## HuggingFace Transformers


#### Import Libraries

In [4]:
import os
os.environ["TRANSFORMERS_NO_TF"] = "1"
from transformers import AutoTokenizer, AutoModelForSequenceClassification, pipeline

In [5]:
#!pip install transformers
#!pip install -U "torch>=2.2" "transformers>=4.42" "huggingface_hub>=0.23"

#### Creating a sentiment classifier pipleine

In [6]:
model_id = "distilbert-base-uncased-finetuned-sst-2-english"
tok = AutoTokenizer.from_pretrained(model_id)
model = AutoModelForSequenceClassification.from_pretrained(model_id)

sentiment_classifier = pipeline(
    task="text-classification",   # same as sentiment-analysis
    model=model,
    tokenizer=tok,
    framework="pt",
)

Device set to use cpu


In [17]:
print(sentiment_classifier("bro forgot violence can be the big funny"))

[{'label': 'NEGATIVE', 'score': 0.8438990712165833}]


#### Name Entity recognition

In [8]:
ner = pipeline("ner", model = "dslim/bert-base-NER")

To support symlinks on Windows, you either need to activate Developer Mode or to run Python as an administrator. In order to activate developer mode, see this article: https://docs.microsoft.com/en-us/windows/apps/get-started/enable-your-device-for-development
Xet Storage is enabled for this repo, but the 'hf_xet' package is not installed. Falling back to regular HTTP download. For better performance, install the package with: `pip install huggingface_hub[hf_xet]` or `pip install hf_xet`
Some weights of the model checkpoint at dslim/bert-base-NER were not used when initializing BertForTokenClassification: ['bert.pooler.dense.bias', 'bert.pooler.dense.weight']
- This IS expected if you are initializing BertForTokenClassification from the checkpoint of a model trained on another task or with another architecture (e.g. initializing a BertForSequenceClassification model from a BertForPreTraining model).
- This IS NOT expected if you are initializing BertForTokenClassification from the chec

In [9]:
ner("Her name is Anna and she works in New York City for Morgan Stanley")

[{'entity': 'B-PER',
  'score': np.float32(0.9954881),
  'index': 4,
  'word': 'Anna',
  'start': 12,
  'end': 16},
 {'entity': 'B-LOC',
  'score': np.float32(0.99960667),
  'index': 9,
  'word': 'New',
  'start': 34,
  'end': 37},
 {'entity': 'I-LOC',
  'score': np.float32(0.9993955),
  'index': 10,
  'word': 'York',
  'start': 38,
  'end': 42},
 {'entity': 'I-LOC',
  'score': np.float32(0.9995803),
  'index': 11,
  'word': 'City',
  'start': 43,
  'end': 47},
 {'entity': 'B-ORG',
  'score': np.float32(0.9957462),
  'index': 13,
  'word': 'Morgan',
  'start': 52,
  'end': 58},
 {'entity': 'I-ORG',
  'score': np.float32(0.9979346),
  'index': 14,
  'word': 'Stanley',
  'start': 59,
  'end': 66}]

#### Text classification

In [10]:
zeroshot_classifier = pipeline("zero-shot-classification", model = "facebook/bart-large-mnli")

To support symlinks on Windows, you either need to activate Developer Mode or to run Python as an administrator.

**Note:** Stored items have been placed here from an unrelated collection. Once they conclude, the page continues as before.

theorem Cal.abort_headsKeep {α : Type} {g : Head → α} (key : Nat) (s : State) : HeadsKeep g s (Cal.abort key s) := by
  unfold Cal.abort Cal.endRun
  split
  · exact HeadsKeep.trans (t := Cal.drop key s) (HeadsKeep.of_tiles rfl) (Cmd.finalOpt_hubOnly _ _ _ _).headsKeep
  · exact HeadsKeep.refl s

theorem Cal.apply_headsKeep {α : Type} {g : Head → α} (key : Nat) (s : State) : HeadsKeep g s (Cal.apply key s) := by
  apply HeadsKeep.of_tiles
  unfold Cal.apply
  split
  · rfl
  · split <;> rfl

/-- The number of the next frame and the instant at which this one began. -/
def Head.clock (x : Head) : Word × Nat := (x.frames, x.frameAt)

theorem Panel.step_clock (h : Nat) (st : RailStep) (s : State) : HeadsKeep Head.clock s (Panel.step h st s) :=
  State.modHead_headsKeep s h fun _ => rfl

theorem Panel.leaveLit_clock (h : Nat) (s : State) : HeadsKeep Head.clock s (Panel.leaveLit h s) := by
  unfold Panel.leaveLit
  refine HeadsKeep.trans ?_ (Cal.abort_headsKeep _ _)
  exact State.modHead_headsKeep s h fun _ => rfl

theorem Panel.endPower_clock (h : Nat) (st : Byte) (res : Nat) (s : State) : HeadsKeep Head.clock s (Panel.endPower h st res s) := by
  unfold Panel.endPower
  refine HeadsKeep.trans ?_ (Cmd.finalOpt_hubOnly _ _ _ _).headsKeep
  exact State.modHead_headsKeep s h fun _ => rfl

theorem Panel.frameStep_clock (h : Nat) (s : State) : HeadsKeep Head.clock s (Panel.frameStep h s) := by
  unfold Panel.frameStep
  dsimp only
  split
  · split <;> exact Panel.step_clock _ _ _
  · refine HeadsKeep.trans ?_ (Panel.endPower_clock _ _ _ _)
    exact (Panel.step_clock _ _ _).trans (State.modHead_headsKeep _ h fun _ => rfl)
  · refine HeadsKeep.trans ?_ (Panel.step_clock _ _ _)
    exact (Panel.leaveLit_clock h s).trans (State.modHead_headsKeep _ h fun _ => rfl)
  · exact HeadsKeep.refl s

theorem Panel.flipNow_clock (h : Nat) (s : State) : HeadsKeep Head.clock s (Panel.flipNow h s) := by
  unfold Panel.flipNow
  dsimp only
  split
  · refine HeadsKeep.trans ?_ (HeadsKeep.foldl (fun _ _ => (Cmd.final_hubOnly _ _ _ _).headsKeep) _ _)
    exact State.modHead_headsKeep s h fun _ => rfl
  · exact HeadsKeep.refl s

theorem Panel.gammaNow_clock (h : Nat) (s : State) : HeadsKeep Head.clock s (Panel.gammaNow h s) := by
  unfold Panel.gammaNow
  dsimp only
  split
  · refine HeadsKeep.trans ?_ (Cmd.final_hubOnly _ _ _ _).headsKeep
    exact State.modHead_headsKeep s h fun _ => rfl
  · split
    · exact HeadsKeep.refl s
    · refine HeadsKeep.trans ?_ (Ev.raise_hubOnly _ _ _ _).headsKeep
      exact State.modHead_headsKeep s h fun _ => rfl
  · exact HeadsKeep.refl s

theorem Head.takeGlow_clock (x : Head) : x.takeGlow.clock = x.clock := by
  unfold Head.takeGlow
  split <;> rfl

theorem Head.cells_clock (x : Head) (w : Widget) (l : List Nat) : (x.cells w l).clock = x.clock :=
  List.foldlRecOn _ _ (motive := fun y : Head => y.clock = x.clock) rfl fun _ same _ _ => same

theorem Head.drawWidget_clock (s : State) (x : Head) (w : Widget) : (Head.drawWidget s x w).clock = x.clock := by
  unfold Head.drawWidget
  dsimp only
  split
  case h_2 => rfl
  case h_5 => rfl
  all_goals exact Head.cells_clock _ _ _

theorem Panel.redraw_clock (h : Nat) (s : State) : HeadsKeep Head.clock s (Panel.redraw h s) := by
  unfold Panel.redraw
  extract_lets hd due s2
  split
  · refine HeadsKeep.trans (t := s2) ?_ (HeadsKeep.of_tiles rfl)
    exact State.modHead_headsKeep s h fun x =>
      List.foldlRecOn _ _ (motive := fun y : Head => y.clock = x.clock) rfl fun y same w _ => (Head.drawWidget_clock s y w).trans same
  · exact HeadsKeep.refl s

theorem Panel.swaps_clock (h : Nat) (s : State) : HeadsKeep Head.clock s (Panel.swaps h s) := by
  unfold Panel.swaps
  extract_lets s1 s2 pw s3 s4
  have copies : HeadsKeep Head.clock s s1 := (Panel.flipNow_clock h s).trans (Panel.gammaNow_clock h _)
  have trims : HeadsKeep Head.clock s s2 := copies.trans (Cal.apply_headsKeep _ _)
  have spread : HeadsKeep Head.clock s s3 := trims.trans (HeadsKeep.of_tiles rfl)
  have glow : HeadsKeep Head.clock s s4 := spread.trans (State.modHead_headsKeep s3 h fun x => Head.takeGlow_clock x)
  exact glow.trans (Panel.redraw_clock h _)

/-- A frame counts, begins now, and carries the low byte of its number; a black one carries no scene (R266, R267). -/
theorem Panel.frame_head {h : Nat} {s : State} (hh : h < 4) :
    ((Panel.frame h s).head h).frames = (s.head h).frames + 1 ∧ ((Panel.frame h s).head h).frameAt = s.tb.elapsed ∧
    ∃ f, ((Panel.frame h s).head h).link = .frame f ∧ f.fseq = (s.head h).frames.toNat % 256 ∧
      (f.scene = none ↔ blackFrame (s.head h) = true) := by
  unfold Panel.frame
  extract_lets s1 x s2
  have began := State.modHead_head s h (fun x => { x with frameAt := s.tb.elapsed }) hh
  have kept : HeadsKeep Head.clock s1 s2 := by
    change HeadsKeep Head.clock s1 (if _ then _ else _)
    split
    · exact State.modHead_headsKeep s1 h fun _ => rfl
    · exact (Panel.swaps_clock h s1).trans (Panel.frameStep_clock h _)
  have clock : (s2.head h).clock = ((s.head h).frames, s.tb.elapsed) := (kept h).trans (congrArg Head.clock began)
  obtain ⟨frames, frameAt⟩ := Prod.mk.inj clock
  have same : blackFrame x = blackFrame (s.head h) := (congrArg blackFrame began).trans rfl
  rw [Panel.send, State.modHead_head _ _ _ hh]
  refine ⟨congrArg (· + 1) frames, frameAt, _, rfl, congrArg (fun n : Word => n.toNat % 256) frames, ?_⟩
  rw [← same]
  cases blackFrame x <;> simp

/-! ## A fault -/

/-- A fault of a head ends with its emission rail off, its discharge on and no PANEL_POWER waiting (R276, R277). -/
theorem Panel.fault_head {h : Nat} (cause : Nat) {s : State} (hh : h < 4) :
    ((Panel.fault h cause s).head h).state = .fault ∧ ((Panel.fault h cause s).head h).re = false ∧
    ((Panel.fault h cause s).head h).dis = true ∧ ((Panel.fault h cause s).head h).powerKey = none := by
  have ended (u : State) : (Panel.endPowerBad h 4 u).head h = { u.head h with powerKey := none } := by
    rw [Panel.endPowerBad, Panel.endPower, (Cmd.finalOpt_hubOnly _ _ _ _).keeps (·.head h) fun _ _ _ _ _ => rfl,
      State.modHead_head _ _ _ hh]
  have raised (src arg : Nat) (u : State) : (Ev.raise src 0 arg u).head h = u.head h :=
    (Ev.raise_hubOnly _ _ _ _).keeps (·.head h) fun _ _ _ _ _ => rfl
  simp only [Panel.fault, ended, raised, Panel.step, State.modHead_head _ _ _ hh, Head.rails, and_self]

/-! ## Touch -/

/-- A node's threshold and hysteresis (R286). -/
theorem TouchNode.scan_spec (n : TouchNode) (th hyst raw : Int) (shift dt : Nat) :
    (n.scan th hyst shift dt raw).delta = n.base - (raw : Rat) ∧
    (n.touched = false → ((th : Int) : Rat) < n.base - (raw : Rat) → (n.scan th hyst shift dt raw).touched = true ∧
      (n.scan th hyst shift dt raw).base = n.base) ∧
    (n.touched = true → n.base - (raw : Rat) < ((th - hyst : Int) : Rat) → (n.scan th hyst shift dt raw).touched = false) ∧
    (n.touched = true → ((th - hyst : Int) : Rat) ≤ n.base - (raw : Rat) → (n.scan th hyst shift dt raw).touched = true ∧
      (n.scan th hyst shift dt raw).hold = n.hold + dt) := by
  refine ⟨?_, fun free above => ?_, fun touched below => ?_, fun touched stays => ?_⟩
  · unfold TouchNode.scan
    extract_lets delta m
    split_ifs <;> rfl
  · simp only [TouchNode.scan, free, Bool.false_eq_true, if_false, if_pos above, and_self]
  · simp only [TouchNode.scan, touched, if_true, if_pos below]
  · simp only [TouchNode.scan, touched, if_true, if_neg (not_lt.mpr stays), and_self]

/-! ## The rails -/

/-- A power-good that completes the step it waits for goes on to the next one (R273). -/
theorem Panel.pgNext_of_awaits {h : Nat} {s : State} (awaits : awaitsPg (s.head h).step = true) :
    Panel.pgNext h s = if (s.head h).step = .gatePg then Panel.step h (.clear 2) s
      else if (s.head h).step = .emitPg then Panel.step h .firstFrame s
      else Panel.step h .lock (s.modHead h (fun x => { x with link := .start (x.frames.toNat % 256) })) := by
  simp only [awaitsPg, Bool.or_eq_true, beq_iff_eq] at awaits
  unfold Panel.pgNext
  rcases awaits with ((all | logic) | gate) | emit
  · simp only [all, reduceCtorEq, if_false]; rfl
  · simp only [logic, reduceCtorEq, if_false]; rfl
  · simp only [gate, if_true]
  · simp only [emit, reduceCtorEq, if_false, if_true]

theorem Panel.lightCheck_eq (h ohms limit : Nat) (s : State) :
    Panel.lightCheck h (decide (ohms ≤ limit)) s = if limit < ohms then Panel.endPowerBad h 8 (Panel.crack h s)
      else if (s.head h).re then Panel.step h .firstFrame s
      else Panel.step h .emitPg (s.modHead h (fun x => { x.rails x.rl x.rg true with dis := false })) := by
  unfold Panel.lightCheck
  by_cases high : limit < ohms
  · rw [if_pos high, decide_eq_false (Nat.not_le.mpr high), Bool.not_false, if_pos rfl]
  · rw [if_neg high, decide_eq_true (Nat.not_lt.mp high)]; rfl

In order to activate developer mode, see this article: https://docs.microsoft.com/en-us/windows/apps/get-started/enable-your-device-for-development
Xet Storage is enabled for this repo, but the 'hf_xet' package is not installed. Falling back to regular HTTP download. For better performance, install the package with: `pip install huggingface_hub[hf_xet]` or `pip install hf_xet`
Device set to use cpu


In [11]:
sequence_to_classify = "one day I will see the world"
candidate_labels = ['travel', 'cooking', 'dancing']

In [12]:
zeroshot_classifier(sequence_to_classify, candidate_labels)

{'sequence': 'one day I will see the world',
 'labels': ['travel', 'dancing', 'cooking'],
 'scores': [0.9938650727272034, 0.0032737981528043747, 0.0028610387817025185]}

In [18]:
sequence_to_classify = "I love this new smartphone, it's amazing!"
candidate_labels = ['technology', 'cooking', 'dancing']

In [19]:
zeroshot_classifier(sequence_to_classify, candidate_labels)

{'sequence': "I love this new smartphone, it's amazing!",
 'labels': ['technology', 'dancing', 'cooking'],
 'scores': [0.9925756454467773, 0.0044857775792479515, 0.0029386423993855715]}

In [20]:
print(sentiment_classifier(sequence_to_classify))

[{'label': 'POSITIVE', 'score': 0.9998770952224731}]